[Source records]
◇ ◇ ◇ ◇

theorem wit_LoopCommandsAreCheckedThenAct :
    (0x47, Instr.setInteg .a 0) ∈ [(0x40, Instr.loopEnable .a 0), (0x41, .loopDisable .a 0), (0x42, .setPoint .a 0), (0x43, .setCoef .a 0),
      (0x44, .loopSetLimits .a 0), (0x45, .setManual .a 0), (0x46, .setAuto .a 0), (0x47, .setInteg .a 0)] ∧
    (let d := desc 0x47 1 [(8, 1, 64)]
     let c := headOf (regsOf []) 4 d
     c.headOp 0 0 0x47 = some d ∧ (c.ring 0 0).acted = false ∧ ¬(leField d 8 1 < 64)) ∧
    (let d := loop63 0x47 1 0 0
     let c := headOf (slot63 []) 4 d
     c.headOp 0 0 0x47 = some d ∧ (leField d 8 1 < 64 ∧ leField d 9 1 < 2 ∧ leField d 0xA 2 = 0 ∧ leField d 0x24 4 = 0) ∧
       bit (leField d 9 1) 0 = true ∧ ∀ a ∈ c.sched, a.kind ≠ .loopCmd 0 0) ∧
    (let d := loop63 0x47 0 0 0
     let c := headOf (slot63 []) 4 d
     c.headOp 0 0 0x47 = some d ∧ bit (leField d 9 1) 0 = false ∧ c.loopRefusal d = none ∧ c.slotOn 63 = false ∧ c.owns = true ∧
       c.slotConfigured 63 = true) ∧
    ((slot63 [(Reg.LOP_LS_STATUS_ENABLED 63, 1)]).slotOn 63 = true ∧ (slot63 [(Reg.LOP_LS_STATUS_ENABLED 63, 1)]).loopRefusal (loop63 0x47 0 0 0) = none) ∧
    (State.reset.toChip.loopRefusal (loop63 0x47 0 0 0) = some 2 ∧ State.reset.toChip.owns = false) ∧
    (let c := regsOf [(Reg.TDM_STATUS_OWNS, 1)]
     c.owns = true ∧ c.slotConfigured 63 = false) ∧
    ((slot63 [(Reg.LOP_LS_GRP_GRP_EN 63, 1)]).slotConfigured 63 = true ∧ leField (loop63 0x46 0 0 0) 0 1 = 0x46 ∧
      (slot63 [(Reg.LOP_LS_GRP_GRP_EN 63, 1)]).grouped 63 = true) ∧
    (leField (loop63 0x44 0 1 0) 0 1 = 0x44 ∧ loopV (loop63 0x44 0 1 0) 1 < loopV (loop63 0x44 0 1 0) 0) ∧
    (leField (loop63 0x42 0 0 0xFFFFFFFF) 0 1 = 0x42 ∧ loopV (loop63 0x42 0 0 0xFFFFFFFF) 1 < 0) ∧
    (let d := loop63 0x44 0 5 5
     leField d 0 1 = 0x44 ∧ loopV d 0 ≤ loopV d 1 ∧ 0 ≤ loopV d 2 ∧ (slot63 []).grouped 63 = false ∧ leField d 0x20 4 < 2 ^ 25) ∧
    (let d := desc 0x43 1 [(8, 1, 63), (0x20, 4, 2 ^ 25 - 1)]
     leField d 0 1 = 0x43 ∧ leField d 0x20 4 < 2 ^ 25) ∧
    ((slot63 [(Reg.LOP_LS_STATUS_ENABLED 63, 1), (Reg.LOP_LS_DEST_KIND 63, 3)]).slotOn 63 = true ∧
      (slot63 [(Reg.LOP_LS_DEST_KIND 63, 3)]).get (Reg.LOP_LS_DEST_KIND 63) = 3 ∧ leField (loop63 0x41 0 0 0) 0 1 = 0x41 ∧
      leField (loop63 0x40 0 0 0) 0 1 = 0x40 ∧ leField (loop63 0x45 0 0 0) 0 1 = 0x45) := by
  and_intros <;> decide +kernel

theorem wit_EvaluationsStayWithinTheirLimits :
    (State.reset.toChip.getI (Reg.LOP_LS_SLEW_VALUE 63) = 0 ∧
      State.reset.toChip.getI (Reg.LOP_LS_OUTMIN_VALUE 63) ≤ State.reset.toChip.getI (Reg.LOP_LS_OUTMAX_VALUE 63)) ∧
    (let c := regsOf [(Reg.LOP_LS_SLEW_VALUE 63, 1)]
     0 < c.getI (Reg.LOP_LS_SLEW_VALUE 63) ∧ c.getI (Reg.LOP_LS_OUTMIN_VALUE 63) ≤ 0 ∧ 0 ≤ c.getI (Reg.LOP_LS_OUTMAX_VALUE 63)) ∧
    63 < 64 ∧ State.reset.toChip.source 0 23 0 = none ∧ State.reset.toChip.flag (Reg.LOP_LS_STATUS_SRC_INVALID 63) = false ∧
    State.reset.toChip.source 7 0 0 = some 0 ∧ ¬(State.reset.toChip.slotConfigured 63 = true) ∧
    (let c := slot63 [(Reg.LOP_LS_STATUS_ENABLED 63, 1), (Reg.CKP_STATUS_PSTATE, 2)]
     let e := { c with motionAt := some 0 }
     e.nextSlot = some 63 ∧ e.dueTick 63 = e.loopTick ∧ e.motionAt = some e.loopTick ∧ 63 ∈ e.unitOf 63 ∧ c.motionAt ≠ some c.loopTick ∧
       c.get (Reg.LOP_LS_SCHED_PHASE 63) < max 1 (c.get (Reg.LOP_LS_SCHED_DIV 63)) ∧
       (e.setSlot 63 { e.slot 63 with evalAt := some 0 }).dueTick 63 ≠ e.loopTick ∧
       c.slotConfigured 63 = true ∧ c.slotOn 63 = true ∧ c.owns = true ∧ c.get Reg.CKP_STATUS_PSTATE ≤ 2 ∧
       c.flag Reg.CFG_STATUS_COMMITTED = true ∧ c.grouped 63 = false ∧ c.loopCmds = [] ∧ c.sched = []) := by
  and_intros <;> decide +kernel

theorem wit_InputsAndOutputsFollowTheirRules :
    State.reset.toChip.converts 23 = false ∧
    (let c := regsOf [(Reg.IOX_ADC_SEQ_CFG_ENABLE 1, 1), (Reg.CFG_STATUS_COMMITTED, 1), (Reg.IOX_ADC_SEQ_LO_ENTRIES 1, 11),
       (Reg.IOX_AIN_WIN_LO 23, 5), (Reg.IOX_AIN_WIN_HI 23, 5)]
     let code := fun (nv : Nat) => min 65535 (nv * 65536 / 1800000000)
     c.converts 23 = true ∧ code 137330 = 5 ∧ code 4000000000 = 65535 ∧
       (c.get (Reg.IOX_AIN_WIN_LO 23) ≤ code 137330 ∧ code 137330 ≤ c.get (Reg.IOX_AIN_WIN_HI 23)) ∧
       ¬(code 164796 ≤ c.get (Reg.IOX_AIN_WIN_HI 23)) ∧ 23 ∉ c.ainLeft ∧ 23 ∈ ({ c with ainLeft := [23] }).ainLeft) ∧
    ¬(State.reset.toChip.flag (Reg.IOX_PWM_CFG_ENABLE 31) = true) ∧
    (let c := regsOf [(Reg.IOX_PWM_CFG_ENABLE 31, 1), (Reg.CFG_STATUS_COMMITTED, 1), (Reg.IOX_PWM_CFG_PERIOD 31, 1)]
     c.flag (Reg.IOX_PWM_CFG_ENABLE 31) = true ∧ c.flag Reg.CFG_STATUS_COMMITTED = true ∧ c.get Reg.CKP_STATUS_PSTATE ≤ 2 ∧ 0 < c.get (Reg.IOX_PWM_CFG_PERIOD 31)) ∧
    State.reset.toChip.pstate ≠ 3 ∧ (∃ k, k < 32 ∧ bit (0x80000000#32).toNat k = true ∧
      bit ((regsOf [(Reg.IOX_GPIO_CLAIMED_BITS 1, 0x80000000)]).get (Reg.IOX_GPIO_CLAIMED_BITS 1)) k = true) := by
  and_intros <;> decide +kernel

◇ ◇ ◇ ◇

:: Exercise aim ::
Looking at the data above, return every line from the one with "c with motionAt" down to the one with "c.get (Reg.LOP_LS_SCHED_PHASE 63)", exactly and inclusively.

:: Task output ::
     let e := { c with motionAt := some 0 }
     e.nextSlot = some 63 ∧ e.dueTick 63 = e.loopTick ∧ e.motionAt = some e.loopTick ∧ 63 ∈ e.unitOf 63 ∧ c.motionAt ≠ some c.loopTick ∧
       c.get (Reg.LOP_LS_SCHED_PHASE 63) < max 1 (c.get (Reg.LOP_LS_SCHED_DIV 63)) ∧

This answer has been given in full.